Lent 4 April 3, 2011

This was one of our periodic “Come with Joy” Sundays, in which the children are with the rest of the congregation for the entire service and we incorporate elements like the following drama into the worship.  This is a dramatization of the story of the healing of the man born blind in John 9:1-41.

WHO IS THIS WHO OPENS THE EYES OF THE BLIND?

 The Narrator takes her place on a chair before the Altar, her market basket (concealing the script) on her lap. She is clad in a shawl that covers her hair.

Narrator  Well, I’m here to tell you! I don’t know what to think. I’m still trying to sort it out. What I do know is that, for myself, well . . . I’ll never be the same again. You see, I was there in the marketplace, just minding my own business. And there was this man – I’d heard of him – the one called Jesus, who’s been causing all this talk and commotion around. He’d he was standing in front of the blind man who always sits there begging. His disciples were with him, and they’d asked him, “Teacher, is this man blind because he sinned himself or is he blind because his parents sinned?” Well, a crowd was gathering. We all wanted to know what this famous Teacher would answer. Who’s to blame for all that’s wrong in the world? It’s an important question.

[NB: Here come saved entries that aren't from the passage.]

-- ==== Sys2Proof/Laws/Keep/Breakwater.lean ====
section
/-! SUPPORT. What the operations of Machine/Breakwater.lean keep. -/

namespace Sys2Proof.Machine

@[simp ↓] theorem tripIn_keeps {s₀ : State} (s : State) (t first : Nat) (k : Fin 8) (hk : s₀.Keeps s) :
    s₀.Keeps (State.tripIn s t first k) := by
  unfold State.tripIn; simp (maxDischargeDepth := 100) +contextual [hk]

@[simp ↓] theorem tripOut_keeps {s₀ : State} (s : State) (k : Fin 8) (hk : s₀.Keeps s) :
    s₀.Keeps (State.tripOut s k) := by
  unfold State.tripOut; simp (maxDischargeDepth := 100) +contextual [hk]

@[simp ↓] theorem tripAccepted_keeps {s₀ : State} (t : Nat) (k : Fin 8) (first : Nat) (high : Bool) (s : State) (hk : s₀.Keeps s) :
    s₀.Keeps (tripAccepted t k first high s) := by
  unfold tripAccepted; simp (maxDischargeDepth := 100) +contextual [hk]

@[simp ↓] theorem tripInactive_keeps {s₀ : State} (t : Nat) (k : Fin 8) (first : Nat) (high : Bool) (s : State) (hk : s₀.Keeps s) :
    s₀.Keeps (tripInactive t k first high s) := by
  unfold tripInactive; simp (maxDischargeDepth := 100) +contextual [hk]

@[simp ↓] theorem tripWritten_keeps {s₀ : State} (s : State) (t : Nat) (k : Fin 8) (wasEn : Bool) (hk : s₀.Keeps s) :
    s₀.Keeps (State.tripWritten s t k wasEn) := by
  unfold State.tripWritten; simp (maxDischargeDepth := 100) +contextual [hk]

@[simp ↓] theorem watchSto_keeps {s₀ : State} (s : State) (t : Nat) (b lv : Bool) (hk : s₀.Keeps s) :
    s₀.Keeps (State.watchSto s t b lv) := by
  unfold State.watchSto; simp (maxDischargeDepth := 100) +contextual [hk]

@[simp ↓] theorem stoLow_keeps {s₀ : State} (t : Nat) (b : Bool) (s : State) (hk : s₀.Keeps s) :
    s₀.Keeps (stoLow t b s) := by
  unfold stoLow; simp (maxDischargeDepth := 100) +contextual [hk]

@[simp ↓] theorem stoHigh_keeps {s₀ : State} (t : Nat) (b : Bool) (s : State) (hk : s₀.Keeps s) :
    s₀.Keeps (stoHigh t b s) := by
  unfold stoHigh; simp (maxDischargeDepth := 100) +contextual [hk]

@[simp ↓] theorem gtripLow_keeps {s₀ : State} (t : Nat) (s : State) (hk : s₀.Keeps s) :
    s₀.Keeps (gtripLow t s) := by
  unfold gtripLow; simp (maxDischargeDepth := 100) +contextual [hk]

@[simp ↓] theorem gtripHigh_keeps {s₀ : State} (t : Nat) (s : State) (hk : s₀.Keeps s) :
    s₀.Keeps (gtripHigh t s) := by
  unfold gtripHigh; simp (maxDischargeDepth := 100) +contextual [hk]

@[simp ↓] theorem gtripRelease_keeps {s₀ : State} (t : Nat) (s : State) (hk : s₀.Keeps s) :
    s₀.Keeps (gtripRelease t s) := by
  unfold gtripRelease; simp (maxDischargeDepth := 100) +contextual [hk]

@[simp ↓] theorem faultArrival_keeps {s₀ : State} (t : Nat) (f : FaultIn) (s : State) (hk : s₀.Keeps s) :
    s₀.Keeps (faultArrival t f s) := by
  unfold faultArrival; (try dsimp only); (repeat' split) <;> simp (maxDischargeDepth := 100) +contextual [hk]

end Sys2Proof.Machine
end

Gong is struck and tableau players take their places: Blind Man seated on the floor, his eyes shut; Jesus in white robe standing next to him; Crowd on either side, peering curiously at the two of them.

Jesus I tell you, neither this man nor his parents sinned. You are all quite blind yourselves — always trying to blame someone or something for what’s wrong in life. But there’s another way. This man was born blind so that God’s mighty works might be revealed in him. You and I must work the works of him who sent me while it is day; night is coming when no one can work. As long as I am in the world, I am the light of the world.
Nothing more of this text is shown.